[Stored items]
-- ==== Sys2Proof/Tests/Slice0.lean ====
section
/-! SUPPORT. Tests of single steps on values of spec/95_test_vectors.md, decodings of words written out from the spec's
encodings, and, for each statement with hypotheses, states and operands that meet them. -/

namespace Sys2Proof.Tests

open Sys2Proof Sys2Proof.Machine

/-! ## Small states -/

/-- The block in IDLE with requests offered and a transport attached. -/
def idleWith (requests : List Request) (tx : List TxAnswer) (rx : List RxAnswer) : State :=
  { State.reset with requests := requests, txAnswers := tx, rxAnswers := rx }

/-- An operation in progress at an index. -/
def busyAt (op : Operation) (step : SubOp) (idx : Byte) : State :=
  { State.reset with phase := .busy, op := op.code, step := step, idx := idx }

/-- ENC(cmd, data) in progress at an index, as R101 leaves it there. -/
def sendingAt (op : Operation) (cmd : Byte) (data : Half) (idx : Byte) (tx : List TxAnswer) : State :=
  { busyAt op .enc idx with
    cmd := cmd, data := data, mode := data.extractLsb' 0 1, sum := coveredSum cmd data idx.toNat, txAnswers := tx }

/-- A PAYLOAD array that begins with two bytes. -/
def echo (c m : Byte) : Vector Byte Config.maxPayload := ((Vector.replicate 26 0).set 0 c).set 1 m

/-- A field of the next state, where there is one. -/
def nextField {α : Type} (field : State → α) : Result3 → Option α
  | .next s => some (field s)
  | .fault _ => none
  | .refused _ => none

/-- The refusal, where there is one. -/
def refusalIn : Result3 → Option Refusal
  | .next _ => none
  | .fault _ => none
  | .refused r => some r

/-- The measurement payload of L1-5. -/
def spreadPayload : Operand :=
  #v[0x00, 0x0A, 0x00, 0x14, 0x00, 0x1E, 0x00, 0x0A, 0x00, 0x14, 0x00, 0x1E, 0x00, 0x01, 0x00, 0x02, 0x00, 0x03,
    0x00, 0x04, 0x00, 0x05, 0x00, 0x06, 0x00, 0x00]

/-! ## Well-formedness: an ill-formed term for each check, and the values at its edge -/

theorem test_wf_decode_27_refused : (Instr.decode 27).wf = false := by decide
theorem test_wf_decode_26_admitted : (Instr.decode 26).wf = true := by decide
theorem test_wf_wireChangeMode_2_refused : (Instr.wireChangeMode 2).wf = false := by decide
theorem test_wf_wireChangeMode_1_admitted : (Instr.wireChangeMode 1).wf = true := by decide
theorem test_wf_wireSleepSet_0x0100_refused : (Instr.wireSleepSet 0x0100).wf = false := by decide
theorem test_wf_wireSleepSet_0_admitted : (Instr.wireSleepSet 0).wf = true := by decide

/-! ## Decoding, every constructor: words of R79, R80 and R90, frames of D-ENC-1 to D-ENC-5 -/

/-- D-REQ-8: OP 0x1, bits 27 to 24 zero, CMD 0xE1, DATA 0x0001. -/
theorem test_decode_encode : decodeTableWord 32 0x10E10001 = some (.encode 0xE1 0x0001) := by rfl

/-- D-REQ-9. -/
theorem test_decode_decode : decodeTableWord 32 0x2000001A = some (.decode 26) := by rfl

/-- R90: 0x30000000, with byte 0 of the operand after the word. -/
theorem test_decode_extract :
    decodeTableWord 240 0x1230000000 = some (.extract ((Vector.replicate 26 0).set 0 0x12)) := by rfl

/-- R90: MODE 1 is Active. -/
theorem test_decode_setDataMode : decodeTableWord 32 0x40000001 = some (.setDataMode 1) := by rfl

/-- R90. -/
theorem test_decode_getPassive : decodeTableWord 32 0x50000000 = some .getPassive := by rfl

/-- R90. -/
theorem test_decode_getActive : decodeTableWord 32 0x60000000 = some .getActive := by rfl

/-- R90: MODE 0 is Sleep. -/
theorem test_decode_sleepSet : decodeTableWord 32 0x70000000 = some (.sleepSet 0) := by rfl

/-- The frame of D-ENC-2. -/
theorem test_decode_wireChangeMode : decodeTableWord 56 0x424DE100010171 = some (.wireChangeMode 1) := by rfl

/-- The frame of D-ENC-3. -/
theorem test_decode_wireReadPassive : decodeTableWord 56 0x424DE200000171 = some .wireReadPassive := by rfl

/-- The frame of D-ENC-5. -/
theorem test_decode_wireSleepSet : decodeTableWord 56 0x424DE400010174 = some (.wireSleepSet 1) := by rfl

/-- The 24-bit rows of R76, operand bytes zero. -/
theorem test_decode_wire_rows :
    decodeTableWord 24 0x424DE1 = some (.wireChangeMode 0) ∧ decodeTableWord 24 0x424DE2 = some .wireReadPassive ∧
      decodeTableWord 24 0x424DE4 = some (.wireSleepSet 0) := by decide

/-- D-REQ-1 to D-REQ-7 and D-DEC-21: refused, each for its reason. -/
theorem test_decode_refusals :
    (([0x00000000, 0x80000000, 0xFFFFFFFF, 0x11E20000, 0x20000102, 0x30000001, 0x40000002, 0x60000001,
        0x2000001B] : List Word).map fun w => decodeRequest { word := w }) =
      [.error .reservedOpcode, .error .reservedOpcode, .error .reservedOpcode, .error .reservedBits,
        .error .reservedBits, .error .reservedBits, .error .reservedBits, .error .reservedBits,
        .error .payloadTooLong] := by rfl

/-! ## Encoding -/

/-- D-ENC-7, D-ENC-8, D-ENC-9. -/
theorem test_command_frames :
    commandFrame 0xFF 0xFFFF = [0x42, 0x4D, 0xFF, 0xFF, 0xFF, 0x03, 0x8C] ∧
      commandFrame 0xE1 0x1234 = [0x42, 0x4D, 0xE1, 0x12, 0x34, 0x01, 0xB6] ∧
      commandFrame 0x00 0xFFFF = [0x42, 0x4D, 0x00, 0xFF, 0xFF, 0x02, 0x8D] := by decide

/-- R88, R89, R90: lines of text. -/
theorem test_assemble :
    assemble "ENCODE 0xE1, 0x0001" = some (.encode 0xE1 1) ∧ assemble "DECODE 27" = none ∧
      assemble "SLEEP_SET WAKEUP" = some (.sleepSet 1) ∧ assemble "SEND_READ" = some (.encode 0xE2 0) := by decide

/-! ## Single steps -/

/-- D-ENC-7: the last byte of the frame with the largest sum is 0x8C. -/
theorem test_encode_last_byte :
    nextField (·.trace) (exec (.encode 0xFF 0xFFFF) (sendingAt .encode 0xFF 0xFFFF 6 [.ok])) =
      some [.write 0x8C .ok] := by decide

/-- D-ENC-12: index 3 fails. -/
theorem test_encode_failed_write :
    nextField (fun t => (t.status, t.trace, t.phase))
        (exec (.encode 0xE1 1) (sendingAt .encode 0xE1 1 3 [.fail])) =
      some (1, [.write 0x00 .fail], .idle) := by decide

/-- D-DEC-9: the length field 0x001D where 0x001C is expected. -/
theorem test_decode_wrong_length :
    nextField (fun t => (t.status, t.len))
        (exec (.decode 26) { busyAt .decode .dec 3 with rxAnswers := [.byte 0x1D] }) = some (4, 0x001D) := by decide

/-- D-DEC-10: RXCHK 0x0139 against SUM 0x0138. -/
theorem test_decode_wrong_checksum :
    nextField (fun t => (t.status, t.rxchk, t.resultValid))
        (exec (.decode 26) { busyAt .decode .dec 31 with sum := 0x0138, rxchk := 0x0100, rxAnswers := [.byte 0x39] }) =
      some (5, 0x0139, false) := by decide

/-- D-EXT-2: big-endian, not 0x3412. -/
theorem test_extract_big_endian :
    nextField (fun t => (t.meas[0], t.meas[1]))
        (exec (.extract (((Vector.replicate 26 0).set 0 0x12).set 1 0x34)) (busyAt .extract .ext 0)) =
      some (0x1234, 0) := by decide

/-- L1-5. -/
theorem test_extract_measurement :
    nextField (fun t => (t.meas.toList, t.status, t.resultValid))
        (exec (.extract spreadPayload) (busyAt .extract .ext 0)) =
      some ([10, 20, 30, 10, 20, 30, 1, 2, 3, 4, 5, 6], 0, true) := by decide

/-- D-OP-1: the echo E1 01 is accepted. -/
theorem test_setDataMode_echo :
    nextField (·.responses) (exec (.setDataMode 1) { busyAt .setDataMode .ver 8 with payload := echo 0xE1 1 }) =
      some [{ status := 0, result := .empty }] := by decide

/-- D-OP-2: the echo E1 00 is not. -/
theorem test_setDataMode_wrong_echo :
    nextField (·.responses) (exec (.setDataMode 1) { busyAt .setDataMode .ver 8 with payload := echo 0xE1 0 }) =
      some [{ status := 6, result := .absent }] := by decide

/-- D-OP-12: acceptance loads the command `E2 0000` (R171). -/
theorem test_getPassive_acceptance :
    nextField (fun t => (t.phase, t.op, t.cmd, t.data)) (exec .getPassive (idleWith [] [] [])) =
      some (.busy, 5, 0xE2, 0) := by decide

/-- D-OP-12: EXT of the payload of L1-5. -/
theorem test_getPassive_extracts :
    nextField (fun t => t.meas.toList) (exec .getPassive { busyAt .getPassive .ext 32 with payload := spreadPayload }) =
      some [10, 20, 30, 10, 20, 30, 1, 2, 3, 4, 5, 6] := by decide

/-- D-OP-15: the first read fails. -/
theorem test_getActive_failed_read :
    nextField (fun t => (t.status, t.trace)) (exec .getActive { busyAt .getActive .dec 0 with rxAnswers := [.fail] }) =
      some (2, [.read .fail]) := by decide

/-- D-OP-16: SUM 0x0139 against RXCHK 0x0138. -/
theorem test_getActive_wrong_checksum :
    nextField (·.status)
        (exec .getActive { busyAt .getActive .dec 31 with sum := 0x0139, rxchk := 0x0100, rxAnswers := [.byte 0x38] }) =
      some 5 := by decide

/-- D-OP-9: Wakeup ends after its writes, with no read where every read would fail. -/
theorem test_sleepSet_wakeup_reads_nothing :
    nextField (fun t => (t.status, t.rxAnswers, t.trace))
        (exec (.sleepSet 1) { busyAt .sleepSet .enc 7 with rxAnswers := [.fail] }) =
      some (0, [.fail], []) := by decide

/-- D-OP-11: the echo E1 00 to a Sleep command. -/
theorem test_sleepSet_wrong_echo :
    nextField (·.status) (exec (.sleepSet 0) { busyAt .sleepSet .ver 8 with payload := echo 0xE1 0 }) = some 6 := by
  decide

/-- D-OP-6: the command byte fails. -/
theorem test_wireChangeMode_failed_write :
    nextField (fun t => (t.status, t.trace)) (exec (.wireChangeMode 0) (sendingAt .setDataMode 0xE1 0 2 [.fail])) =
      some (1, [.write 0xE1 .fail]) := by decide

/-- D-OP-1: the last byte 0x71, then DEC(2). -/
theorem test_wireChangeMode_last_byte :
    nextField (fun t => (t.trace, t.step, t.explen, t.idx))
        (exec (.wireChangeMode 1) (sendingAt .setDataMode 0xE1 1 6 [.ok])) =
      some ([.write 0x71 .ok], .dec, 2, 0) := by decide

/-- D-OP-12: the last byte 0x71, then DEC(26). -/
theorem test_wireReadPassive_last_byte :
    nextField (fun t => (t.trace, t.step, t.explen, t.idx))
        (exec .wireReadPassive (sendingAt .getPassive 0xE2 0 6 [.ok])) =
      some ([.write 0x71 .ok], .dec, 26, 0) := by decide

/-- D-OP-8: the last byte 0x73 of Sleep, then DEC(2). -/
theorem test_wireSleepSet_sleep_last_byte :
    nextField (fun t => (t.trace, t.step, t.idx)) (exec (.wireSleepSet 0) (sendingAt .sleepSet 0xE4 0 6 [.ok])) =
      some ([.write 0x73 .ok], .dec, 0) := by decide

/-- D-OP-9: the last byte 0x74 of Wakeup, and no DEC. -/
theorem test_wireSleepSet_wakeup_last_byte :
    nextField (fun t => (t.trace, t.step, t.idx)) (exec (.wireSleepSet 1) (sendingAt .sleepSet 0xE4 1 6 [.ok])) =
      some ([.write 0x74 .ok], .enc, 7) := by decide

/-- Each table row runs as the first instruction after reset. -/
theorem test_fetch_after_reset :
    nextField (·.op) (step (State.reset.withFetchWord 32 0x50000000)) = some 5 ∧
      nextField (·.pending) (step (State.reset.withFetchWord 24 0x424DE4)) = some (some (.write 0x42)) := by decide

/-- R231: a reset in BUSY. -/
theorem test_reset_in_busy :
    nextField (fun t => (t.phase, t.status, t.responses))
        (step { busyAt .decode .dec 5 with status := 4, resetLine := [true] }) = some (.idle, 0, []) := by decide

/-! ## The hypotheses of the statements can be met -/

/-- A request at the head of the channel of an IDLE block. -/
theorem offered_idleWith (r : Request) (later : List Request) (tx : List TxAnswer) (rx : List RxAnswer) :
    Offered (idleWith (r :: later) tx rx) r later := ⟨rfl, rfl, rfl, rfl⟩

theorem notDue {s : State} (h : s.resetLine = []) : ¬ ResetDue s := by
  rintro ⟨rest, hr⟩
  rw [h] at hr
  cases hr

theorem test_witness_decodeEncodeRoundTrip :
    ([.encode 0xFF 0xFFFF, .decode 0, .decode 26, .extract spreadPayload, .setDataMode 1, .getPassive, .getActive,
      .sleepSet 1, .wireChangeMode 1, .wireReadPassive, .wireSleepSet 1] : List Instr).all Instr.wf = true := by decide

theorem test_witness_decodedRequestKeepsItsWord :
    decodeRequest { word := 0x30000000, opbuf := spreadPayload } = .ok (.extract spreadPayload) ∧
      opField 0x30000000 = 3 := ⟨rfl, rfl⟩

theorem test_witness_requestRowsSelectOperations :
    (⟨.decode, 0x20000000, 0xFFFFFF00⟩ : RequestRow) ∈ requestRows ∧
      (0x2000001A : Word) &&& 0xFFFFFF00 = 0x20000000 ∧ ((0x2000001A : Word).extractLsb' 0 8).toNat ≤ 26 ∧
      (0x10FFFFFF : Word) &&& 0xFF000000 = 0x10000000 ∧ (0x30000000 : Word) &&& 0xFFFFFFFF = 0x30000000 ∧
      (0x40000001 : Word) &&& 0xFFFFFFFE = 0x40000000 ∧ (0x50000000 : Word) &&& 0xFFFFFFFF = 0x50000000 ∧
      (0x60000000 : Word) &&& 0xFFFFFFFF = 0x60000000 ∧ (0x70000001 : Word) &&& 0xFFFFFFFE = 0x70000000 := by decide

/-- One word for each refusal, and the two DECODE words at the bound. -/
theorem test_witness_unspelledRequestsAreRefused :
    Offered (idleWith [{ word := 0x2000001B }] [] []) { word := 0x2000001B } [] ∧
      (0x0FFFFFFF : Word).extractLsb' 28 4 = 0 ∧ 8 ≤ ((0x80000000 : Word).extractLsb' 28 4).toNat ∧
      ((0x11000000 : Word).extractLsb' 28 4 = 1 ∧ (0x11000000 : Word).extractLsb' 24 4 ≠ 0) ∧
      ((0x20000100 : Word).extractLsb' 28 4 = 2 ∧ (0x20000100 : Word).extractLsb' 8 20 ≠ 0) ∧
      ((0x70000002 : Word).extractLsb' 28 4 = 7 ∧ (0x70000002 : Word).extractLsb' 1 27 ≠ 0) ∧
      ((0x60000001 : Word).extractLsb' 28 4 = 6 ∧ (0x60000001 : Word).extractLsb' 0 28 ≠ 0) ∧
      (0x2000001B : Word) = 0x20000000 + (27 : Byte).setWidth 32 ∧ 26 < (27 : Byte).toNat ∧
      (0x2000001A : Word) = 0x20000000 + (26 : Byte).setWidth 32 ∧ (26 : Byte).toNat ≤ 26 :=
  ⟨offered_idleWith _ _ _ _, by decide⟩

theorem test_witness_stepRunsTheOldestRequest :
    ∃ (s : State) (r : Request), s.phase = .idle ∧ ¬ ResetDue s ∧ s.requests = r :: [{ word := 0 }] ∧
      decodeRequest r = .ok .getActive :=
  ⟨idleWith [{ word := 0x60000000 }, { word := 0 }] [] [], { word := 0x60000000 }, rfl, notDue rfl, rfl, rfl⟩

◆ **Task statement**: Could you set down, word for word, only the lines above from the line with "busyAt .getActive .dec 31" to the line with "(exec (.sleepSet 1)", including both?

◆ **Output below**:
        (exec .getActive { busyAt .getActive .dec 31 with sum := 0x0139, rxchk := 0x0100, rxAnswers := [.byte 0x38] }) =
      some 5 := by decide

/-- D-OP-9: Wakeup ends after its writes, with no read where every read would fail. -/
theorem test_sleepSet_wakeup_reads_nothing :
    nextField (fun t => (t.status, t.rxAnswers, t.trace))
        (exec (.sleepSet 1) { busyAt .sleepSet .enc 7 with rxAnswers := [.fail] }) =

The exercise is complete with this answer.